What does this all mean for the wall in manufacturing?

Figure 4 recasts the US Bureau of Labor Statistics⁹ manufacturing productivity data we presented last time as a YoY change, indexing manufacturing TFP at 100 in 1992. The wall of stagnation—where productivity gains flattened and even dipped—appears at the turn of the 21^st century.

The three examples presented here each used a new (one could say “revolutionary”) approach to move performance improvements beyond stagnation and over/through the wall to a materially better trajectory. By reimagining the problem at hand and attacking it from a fresh angle, each approach uncovered a new paradigm that unlocked major performance gains.

Similarly, we need to reimagine factories and invent a new approach if we want to overcome the wall of stagnant productivity. Veo Robotics has reimagined factories as systems involving sophisticated human-robot collaboration, which will improve flexibility and increase productivity. Veo’s vision and control technology enables this new approach to manufacturing, and will provide immediate benefits that will multiply as safe human-robot collaboration becomes widespread and ubiquitous in the modern factory. The shift is happening now; we hope you’ll join us for the ride.

¹ This chart and associated analyses come from John Hennessy and David Patterson’s magisterial 2018 Turing Lecture, A New Age for Computer Architecture, Communications of the ACM, February 2019 62(2), pages 48-60.

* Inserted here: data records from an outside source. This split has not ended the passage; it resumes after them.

/-- Only a SNAP_END that accepts writes DS (`10_state.md` R30). -/
theorem Writes.ds_eq_or_commits {s t : State} {i : Instr} (h : Writes s i t) :
    t.ds = s.ds ∨ (i = .snapEnd ∧ s.accepts = true) := by
  cases h with
  | commit haccepts _ => exact .inr ⟨rfl, haccepts⟩
  | _ => exact .inl rfl

/-! ## The invariant -/

theorem frameOk_encodeFrame (inst : Config.Instance) (cmd sub p1 p2 p3 p4 : Byte) :
    frameOk inst (encodeFrame inst cmd sub p1 p2 p3 p4) = true := by
  simp [frameOk, encodeFrame]

/-- Staging an element keeps a byte in every counted position: the old ones, and the one it fills. -/
theorem stagedWith_isSome_of_lt_nextCount {sb : Vector (Option Byte) 13} {scnt : Fin 15} (a : Byte)
    (h : ∀ i : Fin 13, i.val < scnt.val → sb[i.val].isSome = true) (i : Fin 13) (hi : i.val < (nextCount scnt).val) :
    (stagedWith sb scnt a)[i.val].isSome = true := by
  rw [stagedWith_getElem sb scnt a i.isLt]
  split
  · rfl
  · rw [nextCount_val] at hi
    exact h i (by omega)

/-- In a state that meets the invariant no commit reads an unwritten entry of SB (`10_state.md` R35). -/
theorem State.Inv.stagedFields_ne_none {s : State} (hs : s.Inv) (ha : s.accepts = true) : stagedFields s.sb ≠ none := by
  obtain ⟨-, -, hstaged, -⟩ := hs
  intro hnone
  obtain ⟨i, hi⟩ := (stagedFields_eq_none_iff s.sb).1 hnone
  have hcount := ((accepts_iff s).1 ha).1
  have hsome : s.sb[i.val + 1].isSome = true := hstaged i.succ (by rw [hcount]; exact i.succ.isLt)
  rw [hi] at hsome
  cases hsome

/-- The writes of a request that responds OK keep the invariant. -/
theorem Writes.inv {s t : State} {i : Instr} (h : Writes s i t) (hs : s.Inv) : t.Inv := by
  obtain ⟨hvalid, hframe, hstaged, hpoison, hds, herr, hresponses⟩ := hs
  cases h with
  | read | crcInit | crcUpdate => exact ⟨hvalid, hframe, hstaged, hpoison, hds, herr, hresponses⟩
  | frame cmd sub p1 p2 p3 p4 =>
    exact ⟨rfl, frameOk_encodeFrame s.inst cmd sub p1 p2 p3 p4, hstaged, hpoison, hds, herr, hresponses⟩
  | clear => exact ⟨hvalid, hframe, by simp, by simp, hds, herr, hresponses⟩
  | stage a v =>
    exact ⟨hvalid, hframe, stagedWith_isSome_of_lt_nextCount a hstaged, fun _ => by simp [nextCount_val], hds, herr,
      hresponses⟩
  | commit | reject => exact ⟨hvalid, hframe, by simp, by simp, by simp, herr, hresponses⟩

theorem State.Inv.answered {s : State} (hs : s.Inv) (d : Data) : (s.answered d).Inv := by
  obtain ⟨hvalid, hframe, hstaged, hpoison, hds, herr, hresponses⟩ := hs
  exact ⟨hvalid, hframe, hstaged, hpoison, hds, herr, by simp [answered_eq, hresponses, Response.ok]⟩

/-- A fault keeps the invariant where its code fits its OP. -/
theorem State.Inv.faulted {s : State} (hs : s.Inv) {c : FaultCode} {op : Byte} (hc : errRecordOk (some c) op = true) :
    (s.faulted c op).Inv := by
  obtain ⟨hvalid, hframe, hstaged, hpoison, hds, herr, hresponses⟩ := hs
  have hrecord : errRecordOk (s.recordFault c op).err (s.recordFault c op).errop = true := by
    by_cases h : s.err = none <;> simp [h, hc, herr]
  exact ⟨hvalid, hframe, hstaged, hpoison, hds, by simpa [faulted_eq] using hrecord,
    by simp [faulted_eq, hresponses, Response.ok]⟩

/-- In a state that meets the invariant, a word's fault code fits its OP: a commit never faults. -/
theorem Faults.code_fits_op {s : State} {w : RequestWord} {c : FaultCode} (h : Faults s w c) (hs : s.Inv) :
    errRecordOk (some c) (fieldOP w) = true := by
  cases h with
  | decoder herror =>
    obtain ⟨i, hi, -⟩ | ⟨hc, hop⟩ | ⟨hc, op, hop, -⟩ := decode_cases w
    · rw [hi] at herror; cases herror
    · rw [hc] at herror; cases herror; simp [errRecordOk, hop]
    · rw [hc] at herror; cases herror; simp [errRecordOk, hop, opOfCode_opCode]
  | request hok hraises =>
    rw [fieldOP_of_decode hok]
    cases hraises with
    | frameRange | frameUnwritten | dsRange => rfl
    | commitUnwritten haccepts hnone => exact absurd hnone (hs.stagedFields_ne_none haccepts)

theorem State.Inv.serve {s t : State} {w : RequestWord} (hs : s.Inv) (h : serve w s = .next t) : t.Inv := by
  obtain ⟨i, u, d, -, hwrites, rfl⟩ | ⟨c, hfaults, rfl⟩ := serve_next_cases h
  · exact (hwrites.inv hs).answered d
  · exact hs.faulted (hfaults.code_fits_op hs)

theorem State.Inv.resetEvent {s : State} (hs : s.Inv) : s.resetEvent.Inv := by
  obtain ⟨-, -, -, -, -, -, hresponses⟩ := hs
  exact ⟨rfl, rfl, by simp, by simp, by simp, rfl, hresponses⟩

/-- Settles O43: a step waits, resets or serves a word, and each of the three keeps the invariant. -/
theorem everyStepKeepsTheInvariant : Obligations.EveryStepKeepsTheInvariant := by
  intro s t hs h
  cases hp : s.pending with
  | nil =>
    rw [step_nil hp] at h
    cases h
    exact hs
  | cons e rest =>
    -- the invariant does not read the events still pending
    have htaken : State.Inv { s with pending := rest } := hs
    cases e with
    | reset =>
      rw [step_reset hp] at h
      cases h
      exact htaken.resetEvent
    | request w =>
      rw [step_request hp] at h
      exact htaken.serve h

/-! ## The first fault -/

/-- Settles O48: a request answered OK leaves err and errop, and a fault records itself while err is 0. -/
theorem firstFaultIsSticky : Obligations.FirstFaultIsSticky := by
  refine ⟨fun s w => ?_, fun s rest hp => ⟨_, step_reset hp, rfl, rfl⟩⟩
  rw [step_issue]
  obtain ⟨i, t, d, -, hwrites, h⟩ | ⟨c, -, h⟩ := serve_cases w s
  · obtain ⟨herr, herrop⟩ := hwrites.err_errop_eq
    exact ⟨_, none, d, h, by simp [answered_eq, hwrites.responses_eq], fun _ => ⟨herr, herrop⟩,
      fun hnone => ⟨herr.trans hnone, herrop⟩⟩
  · refine ⟨_, some c, 0, h, by simp [faulted_eq], fun hheld => ?_, fun hnone => ?_⟩
    · simp [faulted_eq, hheld]
    · simp [faulted_eq, hnone]

/-! ## The writers of DS -/

/-- Serving a word changes DS only where the word is a SNAP_END that accepts. -/
theorem commits_of_serve_ds_ne {s t : State} {w : RequestWord} (h : serve w s = .next t) (hds : t.ds ≠ s.ds) :
    decode w = .ok .snapEnd ∧ s.accepts = true := by
  obtain ⟨i, u, d, hdecode, hwrites, rfl⟩ | ⟨c, -, rfl⟩ := serve_next_cases h
  · obtain hsame | ⟨rfl, haccepts⟩ := hwrites.ds_eq_or_commits
    · exact absurd hsame hds
    · exact ⟨hdecode, haccepts⟩
  · exact absurd rfl hds

/-- Settles O50: a waiting block keeps DS, and a word that changes it is a SNAP_END that accepts. -/
theorem onlyACommitOrResetWritesDeviceState : Obligations.OnlyACommitOrResetWritesDeviceState := by
  intro s t h hds
  cases hp : s.pending with
  | nil =>
    rw [step_nil hp] at h
    cases h
    exact absurd rfl hds
  | cons e rest =>
    cases e with
    | reset => exact .inl ⟨rest, rfl⟩
    | request w =>
      rw [step_request hp] at h
      obtain ⟨hdecode, haccepts⟩ := commits_of_serve_ds_ne h hds
      obtain ⟨hcount, hclean⟩ := (accepts_iff _).1 haccepts
      exact .inr ⟨w, rest, rfl, hdecode, hcount, hclean⟩

end Sys2Proof.Machine

/-! SUPPORT. The words of requests, runs of request streams, what the requests read and write, and the statements of
`20_memory.md` (O11, O27, O45, O51). -/

namespace Sys2Proof.Machine

/-! ## The byte channel (`20_memory.md` R55) -/

theorem channelBytes_length {n w : Nat} (v : BitVec w) : (channelBytes n v).length = n := by
  simp [channelBytes]

theorem channelBytes_getElem? {n w k : Nat} (v : BitVec w) (hk : k < n) :
    (channelBytes n v)[k]? = some (v.extractLsb' (8 * k) 8) := by
  simp [channelBytes, hk]

/-- A word is its first seven fields packed, and its Z byte above them. -/
theorem packRequest_or_fieldZ (w : RequestWord) :
    packRequest (fieldOP w) (fieldA w) (fieldB w) (fieldC w) (fieldD w) (fieldE w) (fieldF w) |||
      (fieldZ w).setWidth 64 <<< 56 = w := by
  apply BitVec.eq_of_getLsbD_eq
  intro i hi
  rw [BitVec.getLsbD_or, packRequest_getLsbD]
  simp only [fieldOP, fieldA, fieldB, fieldC, fieldD, fieldE, fieldF, fieldZ, BitVec.getLsbD_extractLsb',
    BitVec.getLsbD_shiftLeft, BitVec.getLsbD_setWidth]
  interval_cases i <;> simp

theorem requestOfBytes_requestBytes (w : RequestWord) : requestOfBytes (requestBytes w) = some w :=
  congrArg some (packRequest_or_fieldZ w)

/-- Settles O11: byte k of a channel is the value's k-th byte from below, and the eight bytes make up the word. -/
theorem byteChannelIsLittleEndian : Obligations.ByteChannelIsLittleEndian :=
  ⟨fun w => ⟨channelBytes_length w, channelBytes_getElem? w (by decide), fun _ => channelBytes_getElem? w,
      requestOfBytes_requestBytes w⟩,
    fun d => ⟨channelBytes_length d, fun _ => channelBytes_getElem? d⟩⟩

/-! ## The answers of the requests that can fault, one equation per case -/

theorem execFrameRead_of_fbByte_some {s : State} {k : BitVec 4} {b : Byte} (hk : k.toNat ≤ 9) (hvalid : s.fvalid = true)
    (hb : s.fbByte k.toNat = some b) : execFrameRead k s = .next (s.answered (zext32 b)) := by
  simp [execFrameRead, frameIndexOk, hk, hvalid, hb, respond_eq]

theorem execDsRead_of_dsByte_some {s : State} {k : BitVec 4} {b : Byte} (hb : s.dsByte k.toNat = some b) :
    execDsRead k s = .next (s.answered (zext32 b)) := by
  simp [execDsRead, hb, respond_eq]

theorem execSnapEnd_of_commits {s : State} {fields : Vector Byte 12} (haccepts : s.accepts = true)
    (hfields : stagedFields s.sb = some fields) :
    execSnapEnd s = .next ((s.commit fields).clearStaging.answered 1) := by
  simp [execSnapEnd, haccepts, hfields, respond_eq]

theorem execSnapEnd_of_rejects {s : State} (hrejects : s.accepts = false) :
    execSnapEnd s = .next (s.reject.clearStaging.answered 0) := by
  simp [execSnapEnd, hrejects, respond_eq]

² Yes, I collected all these data points and normalized them by computing the number of transistors relative to CPU die area. I do not recommend doing this, even if you are homebound.

³ The key assumption being, of course, that transistor density and computing performance are correlated. Which, in fact, they are, but not as much or as closely as most people believe. Most of the gains over the last couple of decades have come from CPU architecture improvements.

⁴ The DEC VAX 11/870, for those of a certain age, was an epic wall-breaking, paradigm-shifting piece of equipment that made people’s heads explode. And to date myself, I programmed VAX minicomputers back when I was a wee lad. It wouldn’t surprise me if the total computing power of a VAX 11/780 was equal to that of your average baby monitor camera, but such was life when people walked to school in the snow. Uphill. Both ways.

⁵ Not meaning to cast aspersions, as Xeon CPUs are substantially more versatile than specialized CPUs such as the Amazon AWS Graviton series. It’s a tradeoff between flexibility and performance. Sound familiar?

⁶ Austin, David, and Terry Dinan. 2005. “Clearing the Air: The Costs and Consequences of Higher Cafe Standards and Increased Gasoline Taxes.” Journal of Environmental Economics and Management, 50(3): 562–82.

⁷ CAFE is the Corporate Average Fuel Economy standards as set by the National Highway Traffic Safety Administration (NHTSA). The data in the chart comes from www.fueleconomy.gov.

⁸ Based on a 2017 Technology Quarterly report by The Economist on speech recognition.

⁹ Michael Brill, Brian Chansky, and Jennifer Kim, "Multifactor productivity slowdown in U.S. manufacturing," Monthly Labor Review, U.S. Bureau of Labor Statistics, July 2018. The data and some of the analyses in this section are taken from this paper.